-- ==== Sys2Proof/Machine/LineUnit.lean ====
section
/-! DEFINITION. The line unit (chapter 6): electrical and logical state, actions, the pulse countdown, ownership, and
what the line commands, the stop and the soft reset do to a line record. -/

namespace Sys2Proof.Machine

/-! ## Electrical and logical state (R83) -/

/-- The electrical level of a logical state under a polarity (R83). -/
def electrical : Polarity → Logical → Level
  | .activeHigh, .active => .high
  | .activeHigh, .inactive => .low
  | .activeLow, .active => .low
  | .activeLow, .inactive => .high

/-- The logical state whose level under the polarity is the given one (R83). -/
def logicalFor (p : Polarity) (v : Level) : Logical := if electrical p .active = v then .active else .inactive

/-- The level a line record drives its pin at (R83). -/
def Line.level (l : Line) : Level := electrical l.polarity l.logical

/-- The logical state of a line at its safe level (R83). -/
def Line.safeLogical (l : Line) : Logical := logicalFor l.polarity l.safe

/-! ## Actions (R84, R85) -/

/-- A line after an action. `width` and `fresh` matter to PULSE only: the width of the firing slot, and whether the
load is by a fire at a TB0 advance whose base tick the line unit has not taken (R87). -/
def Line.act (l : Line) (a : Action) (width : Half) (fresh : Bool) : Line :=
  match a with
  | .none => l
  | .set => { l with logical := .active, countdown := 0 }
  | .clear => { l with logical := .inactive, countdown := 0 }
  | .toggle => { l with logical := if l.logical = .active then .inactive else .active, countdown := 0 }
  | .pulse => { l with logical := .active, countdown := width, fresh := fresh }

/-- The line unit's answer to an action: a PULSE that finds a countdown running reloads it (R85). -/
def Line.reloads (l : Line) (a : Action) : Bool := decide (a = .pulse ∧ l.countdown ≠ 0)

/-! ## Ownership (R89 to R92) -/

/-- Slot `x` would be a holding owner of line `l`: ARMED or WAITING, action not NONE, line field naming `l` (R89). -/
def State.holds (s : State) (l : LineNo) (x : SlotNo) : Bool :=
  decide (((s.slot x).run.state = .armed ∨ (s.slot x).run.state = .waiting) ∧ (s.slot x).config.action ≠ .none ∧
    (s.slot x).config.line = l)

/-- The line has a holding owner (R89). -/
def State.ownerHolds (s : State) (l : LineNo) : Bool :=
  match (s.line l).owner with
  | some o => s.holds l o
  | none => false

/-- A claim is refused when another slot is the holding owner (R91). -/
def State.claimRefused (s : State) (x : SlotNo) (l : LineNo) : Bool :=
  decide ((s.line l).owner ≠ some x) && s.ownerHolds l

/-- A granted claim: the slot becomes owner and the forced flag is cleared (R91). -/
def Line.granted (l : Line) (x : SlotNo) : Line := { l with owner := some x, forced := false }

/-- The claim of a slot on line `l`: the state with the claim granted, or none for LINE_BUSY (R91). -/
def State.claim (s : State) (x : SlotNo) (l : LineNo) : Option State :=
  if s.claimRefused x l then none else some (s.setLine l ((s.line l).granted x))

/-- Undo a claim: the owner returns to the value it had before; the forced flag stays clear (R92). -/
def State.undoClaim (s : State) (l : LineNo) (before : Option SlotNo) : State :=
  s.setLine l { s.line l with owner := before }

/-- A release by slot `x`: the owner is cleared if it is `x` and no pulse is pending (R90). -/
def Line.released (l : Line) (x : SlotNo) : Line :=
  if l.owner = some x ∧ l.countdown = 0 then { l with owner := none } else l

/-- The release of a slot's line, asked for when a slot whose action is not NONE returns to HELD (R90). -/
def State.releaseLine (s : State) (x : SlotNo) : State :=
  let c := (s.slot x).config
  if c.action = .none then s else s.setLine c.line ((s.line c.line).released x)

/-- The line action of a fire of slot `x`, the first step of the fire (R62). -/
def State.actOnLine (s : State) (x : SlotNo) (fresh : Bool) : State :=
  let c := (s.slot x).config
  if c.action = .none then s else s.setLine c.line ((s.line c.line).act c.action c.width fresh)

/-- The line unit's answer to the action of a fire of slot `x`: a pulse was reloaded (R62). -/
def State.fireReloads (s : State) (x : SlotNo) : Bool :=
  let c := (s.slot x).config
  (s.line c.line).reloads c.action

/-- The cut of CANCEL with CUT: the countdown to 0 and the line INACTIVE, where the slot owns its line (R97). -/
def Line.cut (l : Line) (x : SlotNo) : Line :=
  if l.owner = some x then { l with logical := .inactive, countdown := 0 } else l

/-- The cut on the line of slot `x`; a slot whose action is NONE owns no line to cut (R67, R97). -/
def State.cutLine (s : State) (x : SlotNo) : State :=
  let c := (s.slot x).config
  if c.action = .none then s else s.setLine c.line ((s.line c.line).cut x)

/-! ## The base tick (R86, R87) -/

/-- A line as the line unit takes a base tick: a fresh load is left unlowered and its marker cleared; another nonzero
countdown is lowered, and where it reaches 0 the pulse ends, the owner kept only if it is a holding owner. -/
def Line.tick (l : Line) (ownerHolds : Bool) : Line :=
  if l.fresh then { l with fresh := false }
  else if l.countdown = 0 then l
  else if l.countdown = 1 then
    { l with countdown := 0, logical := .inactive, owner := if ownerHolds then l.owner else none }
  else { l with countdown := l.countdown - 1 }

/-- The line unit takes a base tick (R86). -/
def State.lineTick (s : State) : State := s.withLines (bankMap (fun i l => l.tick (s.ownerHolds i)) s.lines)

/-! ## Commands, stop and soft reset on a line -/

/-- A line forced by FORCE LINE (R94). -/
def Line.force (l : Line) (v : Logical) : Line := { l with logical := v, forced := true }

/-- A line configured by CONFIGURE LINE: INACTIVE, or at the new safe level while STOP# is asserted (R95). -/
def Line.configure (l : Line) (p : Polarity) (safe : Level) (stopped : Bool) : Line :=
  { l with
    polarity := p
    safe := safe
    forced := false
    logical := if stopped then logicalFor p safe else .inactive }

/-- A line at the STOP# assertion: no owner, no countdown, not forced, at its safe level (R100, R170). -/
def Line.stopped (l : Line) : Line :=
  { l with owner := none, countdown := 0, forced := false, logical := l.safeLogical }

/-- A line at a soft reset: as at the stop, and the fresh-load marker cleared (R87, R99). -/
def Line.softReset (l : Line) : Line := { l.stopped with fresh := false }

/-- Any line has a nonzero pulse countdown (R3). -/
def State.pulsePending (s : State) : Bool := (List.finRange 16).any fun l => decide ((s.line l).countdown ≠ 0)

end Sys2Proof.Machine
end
※ ※ ※
TASK = Give back, word for word, the lines from the one with "def Line.stopped (l" through the last line of the entries, both included, and no other line.

RESPONSE TO THE EXERCISE =
def Line.stopped (l : Line) : Line :=
  { l with owner := none, countdown := 0, forced := false, logical := l.safeLogical }

/-- A line at a soft reset: as at the stop, and the fresh-load marker cleared (R87, R99). -/
def Line.softReset (l : Line) : Line := { l.stopped with fresh := false }

/-- Any line has a nonzero pulse countdown (R3). -/
def State.pulsePending (s : State) : Bool := (List.finRange 16).any fun l => decide ((s.line l).countdown ≠ 0)

end Sys2Proof.Machine
end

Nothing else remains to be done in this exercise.